The widow was never prosecuted for her actions as the police concluded that to take such a step would not be in the public interest.
The widow made an application under section 2 of the Forfeiture Act 1982 to have the forfeiture rule modified or excluded. Such action could be taken by the Court if it was felt justice demanded it.
Section 2 of the Suicide Act 1961, which provides for the offence of encouraging or assisting suicide, was first considered. The Court noted that in 2010, substantial amendments had been made to the Suicide Act with the aim to clarify the existing law.
The offence was held to comprise two elements: performing an act capable of encouraging or assisting the suicide (the actus reus) and establishing that the act was intended to encourage or assist the suicide (the mens rea). It was not necessary that the act actually encouraged or assisted the suicide, only that it was capable of doing so. Thus, the actus reus was objective, whereas the mens rea was subjective.
It was concluded that the widow had not wanted her husband to go to the Dignitas Clinic. However, it was her actions that made the trip possible. Therefore, when viewed objectively, the acts of the widow were capable of assisting suicide, and she had the necessary intent to help her husband end his life, despite her objections.

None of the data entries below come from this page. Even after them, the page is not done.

-- ==== Sys2Proof/Tests/Slice0.lean ====
section
/-! SUPPORT. Witnesses of the statements' hypotheses, decode words, well-formedness and small step tests. -/
namespace Sys2Proof.Tests
open Sys2Proof Sys2Proof.Machine Sys2Proof.Claims
set_option maxRecDepth 100000
set_option Elab.async false

/-- The block at reset. -/
def rb : Block := State.reset.blk
/-- The block at reset with one register set. -/
def rbr (o : Nat) (v : W32) : Block := rb.wr o v
/-- A transaction of port 1: a read of 4 bytes at the Big Top's page. -/
def t1 : Txn := { port := 1, id := 7, tag := 0, addr := 0, len1 := 3, write := false, cls := 2, data := 0 }

/-- The hypotheses of HeaderCommands are met. -/
theorem witness_HeaderCommands_1 :
    rb.dark = false ∧
    Takes rb (onPage 0 0x01C) 1 .chip 0 ∧
    Takes rb (onPage 0 0x020) 1 .chip 0 ∧
    Takes rb (onPage 0 0x014) 1 .chip 0 ∧
    Takes rb (onPage 0 0x038) 1 .chip 0 := by decide +kernel

/-- The hypotheses of HeaderCommands are met. -/
theorem witness_HeaderCommands_2 :
    Takes rb (onPage 0 0x038) 2 .chip 0 ∧
    Takes rb (onPage 0x400 0x080) (keyed 0x5EED 1) .bt 0 ∧
    Takes rb (onPage 0x400 0x080) (keyed 0x5EED 2) .bt 0 ∧
    Takes rb (onPage 0x400 0x080) (keyed 0x5EED 3) .bt 0 ∧
    Takes rb (onPage 0x400 0x084) 1 .bt 0 := by decide +kernel

/-- The hypotheses of RegisterSpaceAccesses are met. -/
theorem witness_RegisterSpaceAccesses_1 :
    (Takes rb 0x01C 1 .chip 0 ∧ 0x01C % 4 = 0) ∧
    regSized 0x01E 4 = false ∧
    (regSized 0x1FFFFFC 4 = true ∧ presentPageAt rb.variant 0x1FFFFFC = none) ∧
    (1 : BitVec 6) ≠ 0 ∧
    (presentPageAt rb.variant 0x120 = some (.chip, 0) ∧ latchOf .chip 0x120 = true ∧ 0x120 % 8 = 0) := by decide +kernel

/-- The hypotheses of RegisterSpaceAccesses are met. -/
theorem witness_RegisterSpaceAccesses_2 :
    (rbr (pgChip + 0x140) 0).rdF (pgChip + 0x140) 0 0 = 0 ∧
    ((rbr (pgChip + 0x140) 1).rdF (pgChip + 0x140) 0 0 = 1 ∧ (rbr (pgChip + 0x140) 1).rdF (pgChip + 0x140) 1 1 = 0) := by decide +kernel

/-- One transaction is open, granted, with one BUSY answer, and one has timed out. -/
def o1 : OpenTxn := ⟨t1, 0, 0, 1, false, true, BitVec.allOnes 256⟩
/-- The Big Top with it. -/
def fb : Block := { rb with fab := { opened := [o1], dead := [9] } }

/-- The hypotheses of BigTopCommands are met. -/
theorem witness_BigTopCommands_1 :
    (portPresent rb.variant t1.port.toNat = true ∧ rb.fab.dead.contains t1.id = false ∧ rb.openOf t1.id = none) ∧
    (0 < rb.rdF (pgBus + 0x100) 0 12 ∧ (issued rb (fresh rb t1)).agedClasses = [] ∧ (issued rb (fresh rb t1)).nextGrant (rb.targetOf t1) = some (fresh rb t1)) ∧
    ((atPlace (issued rb (fresh rb t1)) (fresh rb t1)).isBusy t1 = false ∧ (atPlace (issued rb (fresh rb t1)) (fresh rb t1)).itsTurn { fresh rb t1 with granted := true } = true) ∧
    (o1.granted = true ∧ (fb.wr (pgBus + 0x108) 2).agedClasses = [] ∧ (fb.wr (pgBus + 0x108) 3).agedClasses = [] ∧ fb.usec < o1.issued + fb.rdF (pgBus + 0x100) 0 12) ∧
    ((fb.wr (pgBus + 0x108) 2).openOf 7 = some o1 ∧ (fb.wr (pgBus + 0x108) 2).rdF (pgBus + 0x108) 0 9 ≤ 1 + 1) := by decide +kernel

/-- The hypotheses of BigTopCommands are met. -/
theorem witness_BigTopCommands_2 :
    ((fb.wr (pgBus + 0x108) 3).openOf 7 = some o1 ∧ 1 + 1 < (fb.wr (pgBus + 0x108) 3).rdF (pgBus + 0x108) 0 9) ∧
    (fb.openOf 7 = some o1 ∧ t1.cls ≠ 0 ∧ o1.promoted = false) ∧
    fb.fab.dead.contains 9 = true ∧
    1 < (rbr (pgBt + 0x124) 0x80).rdF (pgBt + 0x124) 4 7 := by decide +kernel

/-- The hypotheses of HostSideRegisterCommands are met. -/
theorem witness_HostSideRegisterCommands_1 :
    rb.dark = false ∧
    Takes rb (pgCe + 0x134) 1 .ceCtl 0 ∧
    Takes rb (pgCe + 0x134) 2 .ceCtl 0 ∧
    Takes rb (pgCe + 0x100) 1 .ceCtl 0 ∧
    Takes rb (pgCe + 0x100) 0 .ceCtl 0 := by decide +kernel

/-- The hypotheses of HostSideRegisterCommands are met. -/
theorem witness_HostSideRegisterCommands_2 :
    Takes rb (pgCe + 0x120) (keyed 0x5EED 1) .ceCtl 0 ∧
    Takes rb (pgCe + 0x120) (keyed 0x5EED 63) .ceCtl 0 ∧
    Takes rb (pgCe + 0x184) 0xC00 .ceCtl 0 ∧
    Takes rb (pgCeT 63 + 0x114) 0 .ceTenant 63 ∧
    Takes rb (pgHp 0 + 0x110) (rb.rd (pgHp 0 + 0x110)) .hp 0 := by decide +kernel

/-- The hypotheses of HostSideRegisterCommands are met. -/
theorem witness_HostSideRegisterCommands_3 :
    Takes rb (pgFpP 0 + 0x100) 0 .fpPort 0 ∧
    Takes rb (pgFpP 3 + 0x100) 0 .fpPort 3 := by decide +kernel

/-- A booth's state register holds the word. -/
def flb (k : Nat) (st : W32) : Block := rb.wr (pgBooth k + 0x104) st
/-- A complete code: 226 lengths of 8 and 60 of 9, 2 of 4 and 28 of 5. -/
def codeNum : Nat := 0x5555555555555555555555555555449999999999999999999999999999999999999999999999999999999999998888888888888888888888888888888888888888888888888888888888888888888888888888888888888888888888888888888888888888888888888888888888888888888888888888888888888888888888888888888888888888888888888888888888888888888888888888888888
/-- The code is in the table registers. -/
def tblb : Block := (List.range 40).foldl (fun b k => b.wr (pgCz + 0x140 + 4 * k) (BitVec.ofNat 32 (codeNum / 2 ^ (32 * k)))) (rbr (pgCz + 0x130) 1)

/-- The hypotheses of FlashSideRegisterCommands are met. -/
theorem witness_FlashSideRegisterCommands_1 :
    Takes rb (pgFc + 0x108) (BitVec.ofNat 32 (15 + 16)) .fcCtl 0 ∧
    Takes rb (pgFc + 0x108) (BitVec.ofNat 32 (15 + 32)) .fcCtl 0 ∧
    Takes rb (pgFc + 0x154) 1 .fcCtl 0 ∧
    Takes rb (pgFc + 0x154) 2 .fcCtl 0 ∧
    Takes rb (pgFc + 0x154) 3 .fcCtl 0 := by decide +kernel

/-- The hypotheses of FlashSideRegisterCommands are met. -/
theorem witness_FlashSideRegisterCommands_2 :
    Takes rb (pgFc + 0x154) 4 .fcCtl 0 ∧
    Takes rb (pgFc + 0x15C) 1 .fcCtl 0 ∧
    Takes (flb 7 0x10) (pgBooth 7 + 0x100) (keyed 0x5EED 1) .fcBooth 7 ∧
    Takes (flb 0 2) (pgBooth 0 + 0x100) (keyed 0x5EED 2) .fcBooth 0 ∧
    Takes (flb 0 3) (pgBooth 0 + 0x100) (keyed 0x5EED 3) .fcBooth 0 := by decide +kernel

/-- The hypotheses of FlashSideRegisterCommands are met. -/
theorem witness_FlashSideRegisterCommands_3 :
    Takes (flb 0 4) (pgBooth 0 + 0x100) (keyed 0x5EED 4) .fcBooth 0 ∧
    Takes (flb 0 5) (pgBooth 0 + 0x100) (keyed 0x5EED 5) .fcBooth 0 ∧
    (Takes tblb (pgCz + 0x134) 1 .czCtl 0 ∧ tblResult tblb.tblData = 0) ∧
    tblResult (rbr (pgCz + 0x130) 1).tblData ≠ 0 ∧
    Takes (rbr (pgCz + 0x130) 1) (pgCz + 0x134) 1 .czCtl 0 := by decide +kernel

/-- The hypotheses of FlashSideRegisterCommands are met. -/
theorem witness_FlashSideRegisterCommands_4 :
    Takes (rbr (pgCz + 0x130) 1) (pgCz + 0x134) 2 .czCtl 0 ∧
    Takes rb (pgCz + 0x240) 1 .czCtl 0 := by decide +kernel

/-- A DMA channel is granted and has a state. -/
def chb (n st : Nat) : Block := (rbr (pgDmCh n + 0x100) 0x40).setChan n { st := st }
/-- Channel 0 is granted to tenant 0 at C2, and line 1 to the compute cluster. -/
def dlvb : Block := { rbr (pgDmCh 0 + 0x100) 0x140 with dm := { cfg := [(1, 2)] } }

/-- The hypotheses of DataSideRegisterCommands are met. -/
theorem witness_DataSideRegisterCommands_1 :
    Takes (rb.setRegion 0 { size := 1 }) (pgMs + 0x13C) (withOp 0 9 10 1) .msCtl 0 ∧
    Takes (rb.setRegion 0 { size := 1, st := .on }) (pgMs + 0x13C) (withOp 0 9 10 2) .msCtl 0 ∧
    Takes rb (pgMs + 0x100) 0 .msCtl 0 ∧
    Takes rb (pgStg + 0x100) (rb.rd (pgStg + 0x100)) .msStg 0 ∧
    Takes (chb 63 0) (pgDmCh 63 + 0x110) 1 .dmCh 63 := by decide +kernel

/-- The hypotheses of DataSideRegisterCommands are met. -/
theorem witness_DataSideRegisterCommands_2 :
    Takes (chb 0 1) (pgDmCh 0 + 0x110) 2 .dmCh 0 ∧
    Takes (chb 0 0x17) (pgDmCh 0 + 0x110) 3 .dmCh 0 ∧
    Takes rb (pgDm + 0x120 + 4 * 7) 0 .dmCtl 0 ∧
    Takes rb (pgDm + 0x160 + 4 * 7) 0 .dmCtl 0 ∧
    Takes (rb.setPart 3 0 { size := 1 }) (pgSeB 3 + 0x104) (withOp 0 8 9 1) .seBank 3 := by decide +kernel

/-- The hypotheses of DataSideRegisterCommands are met. -/
theorem witness_DataSideRegisterCommands_3 :
    Takes (rb.setPart 3 0 { size := 1, st := .on }) (pgSeB 3 + 0x104) (withOp 0 8 9 2) .seBank 3 ∧
    Takes rb (pgSe + 0x180) 1 .seCtl 0 ∧
    (Takes (dlvb) (pgCl 11 + 0x108) 0x4040 .cxCluster 11 ∧ (0x4040 : W32).getLsbD 14 = true ∧ dlvb.dlvOn 11 = false) ∧
    Takes rb (pgHk + 0x408) 0 .hk 0 ∧
    Takes rb (pgHk + 0x128) 4 .hk 0 := by decide +kernel

/-- The hypotheses of DataSideRegisterCommands are met. -/
theorem witness_DataSideRegisterCommands_4 :
    Takes rb (pgHk + 0x144) (keyed 0x5EED 5) .hk 0 ∧
    Takes rb (pgHk + 0x144) (keyed 0x5EED 1) .hk 0 ∧
    Takes rb (pgHk + 0x144) (keyed 0x5EED 2) .hk 0 ∧
    Takes rb (pgHk + 0x144) (keyed 0x5EED 3) .hk 0 ∧
    (Takes rb (pgHk + 0x150) (keyed 0x5EED 1) .hk 0 ∧ rb.devResetIgnored .hk 0x150 = false) := by decide +kernel

/-- A read of one LBA of namespace 1. -/
def sq1 : Sqe := { opc := 2, fuse := 0, cid := 5, nsid := 1, slba := 0, count := 1, deac := false, ord := false, ranges := [], buf := (0, 0), data := none, ptrs := [], mptr := false, pi := 0, prog := none, posted := true }
/-- A context record: SQ and CQ enabled, its type, state ENABLED, 16 entries, tail 1, queue identifier, lane 0. -/
def qrec (ty sqid self : Nat) : BitVec 512 :=
  BitVec.ofNat 512 (1 + ty * 2 + 2 ^ 18 + sqid * 2 ^ 32 + 16 * 2 ^ 128 + 2 ^ 160 + self * 2 ^ 176 + 2 ^ 192 + 16 * 2 ^ 224 + sqid * 2 ^ 240)
/-- Context 0 is the admin queue of PF A and context 1 its I/O queue 1; each holds one entry. -/
def qb : Block := { rb with ce := { qcs := [(0, qrec 1 0 0), (1, qrec 2 1 1)] } }
/-- A fetched command waits on lane 0 and the sequencer is stalled. -/
def stb : Block := { qb with ce := { qb.ce with lanes := [⟨0, .queue 1, sq1, false, false, none⟩], stalled := true } }
/-- A command in flight. -/
def cm (seq : Nat) (op : CmdOp) (st : CmdState) : Cmd :=
  ⟨seq, .queue 1, 5, 0, 1, op, true, [(0, 1)], 0, st, true, [], false, [], none, none, true, false, [], none, 0, [], [], 0, [], false⟩
/-- Commands are in flight. -/
def cb (cs : List Cmd) : Block := { qb with ce := { qb.ce with cmds := cs } }
/-- A reset of PF A runs. -/
def crb : Block := { qb with ce := { qb.ce with resets := [⟨[1], none, 0⟩] } }

/-- The same with an NVMe/TCP queue whose capsule waits. -/
def qtb : Block := { rb with ce := { qcs := [(0, qrec 1 0 0), (1, qrec 4 1 1)] }, fp := { capsules := [(1, withOpc sq1 0x02, none)] } }
/-- The hypotheses of IoCommandsEnter are met, for every opcode at a PCI Express queue and for a capsule of an NVMe/TCP one. -/
theorem witness_IoCommandsEnter :
    qb.dark = false ∧ qb.mayFetch 1 = true ∧ (∀ o, Takeable qb 1 (withOpc sq1 o) none qb) ∧
      qtb.mayFetch 1 = true ∧ Takeable qtb 1 (withOpc sq1 0x02) none (qtb.onFp (fun f => { f with capsules := f.capsules.erase (1, withOpc sq1 0x02, none) })) :=
  ⟨by decide +kernel, by decide +kernel, fun _ => .inr ⟨.inl (by decide +kernel), rfl, (if_pos (by decide +kernel)).symm⟩, by decide +kernel,
    .inl ⟨by decide +kernel, _, by decide +kernel, rfl, rfl, rfl⟩⟩

/-- The hypotheses of CommandEngineEvents are met. -/
theorem witness_CommandEngineEvents_1 :
    (crb.ce.resets = [⟨[1], none, 0⟩] ∧ (⟨[1], none, 0⟩ : CtlReset).tenant = none) ∧
    (qb.sqOf 0 1 = some 1 ∧ 16 ≤ qSqSize (qb.qc 1) ∧ qIsPcie (qb.qc 1) = true) ∧
    (qb.cqOf 0 1 = some 1 ∧ 16 ≤ qCqSize (qb.qc 1) ∧ qIsPcie (qb.qc 1) = true) ∧
    (qb.pickFetch 0).map (fun r => (r.1, qIsTcp (r.2.qc r.1))) = some (1, false) ∧
    (qtb.pickFetch 0).map (fun r => (r.1, qIsTcp (r.2.qc r.1), r.2.fp.capsules.length)) = some (1, true, 1) := by decide +kernel

/-- The hypotheses of CommandEngineEvents are met. -/
theorem witness_CommandEngineEvents_2 :
    (qb.adminQc 0 = some 0 ∧ qState (qb.qc 0) = 1 ∧ qb.fetchStop = false ∧ qb.hasEntry 0 = true ∧ qIsTcp (qb.qc 0) = false) ∧
    (stb.nextFetched = some ⟨0, .queue 1, sq1, false, false, none⟩ ∧ stb.ce.stalled = true ∧ stb.coll + stb.entriesOf ⟨0, .queue 1, sq1, false, false, none⟩ ≤ 65536) ∧
    ((cb [cm 3 .read .fetched]).cmd 3 = some (cm 3 .read .fetched) ∧ (cm 3 .read .fetched).ordered = true) ∧
    ((cb [cm 3 .flush .flushWait]).cmd 3 = some (cm 3 .flush .flushWait) ∧ (cm 3 .flush .flushWait).started = true ∧ (cm 3 .flush .flushWait).op = .flush ∧ (∀ w ∈ (cm 3 .flush .flushWait).covers, (cb [cm 3 .flush .flushWait]).cmd w = none)) ∧
    (rb.vfsOf false).contains 63 = true := by decide +kernel

/-- The hypotheses of CommandEngineEvents are met. -/
theorem witness_CommandEngineEvents_3 :
    (((qb.modCtlr 0x40 (fun k => { k with en := true })).ctlr 0x40).en = true ∧ 0x40 < 0x41) ∧
    qb.pcieCtlr 63 = true ∧
    qb.laneUp 15 = true := by decide +kernel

This meant the elements to constitute an offence under section 2 of the Suicide Act were satisfied.
Once it was established that the forfeiture rule applied, as it did in this case, the Court may have regard to the Claimant’s conduct and material circumstances of the case when deciding whether or not to exercise its discretion.
The Court examined the dissenting decision of Lord Justice Mummery in Dunbar v Plant [1998] Ch. 412, [1997] 7 WLUK 487, whereby the scope of discretion was discussed, and paragraphs 43-45 of a publication issued by the Director of Public Prosecutions entitled “Suicide: Policy for Prosecutors in Respect of Cases of Encouraging or Assisting Suicide“, which set out the factors tending for and against prosecution. It was decided that although the dissenting opinion in Dunbar was not determinative, the fact the CPS declined to prosecute was a powerful factor in the Court granting relief from forfeiture.
Conclusion
It is safe to say that these types of cases will become more frequent. Regardless of what the law states, compared to even 10 years ago, people are more educated, wealthier, and have access to the information and means to take matters into their own hands when it comes to the right to die. Anyone who has loved knows that they would do anything to end their beloved’s suffering. And if relief from forfeiture is not granted, is it not a final insult to the bravery of the person who has taken matters into their own hands, to refuse to honour their last wishes via their Will? Or do we need to stand firm, and apply the law rigidly, until Parliament resolves the matter of whether a human being has the right to decide when to die?
What do you think?
One Response
As someone who has lived with her mother literally dying with dementia for over five years I really feel for anyone who assists their loved one to die at a time of their choosing. It can’t be easy, but because of dementia my mother doesn’t even have the ability to make a decision to end her life. I know that if she had any idea of what her life now is like, she would waste no time in exploring her options and carrying them out. Without my assistance and a cocktail of (prescribed) drugs she would have died at least four years ago with far more dignity than is ahead of us now.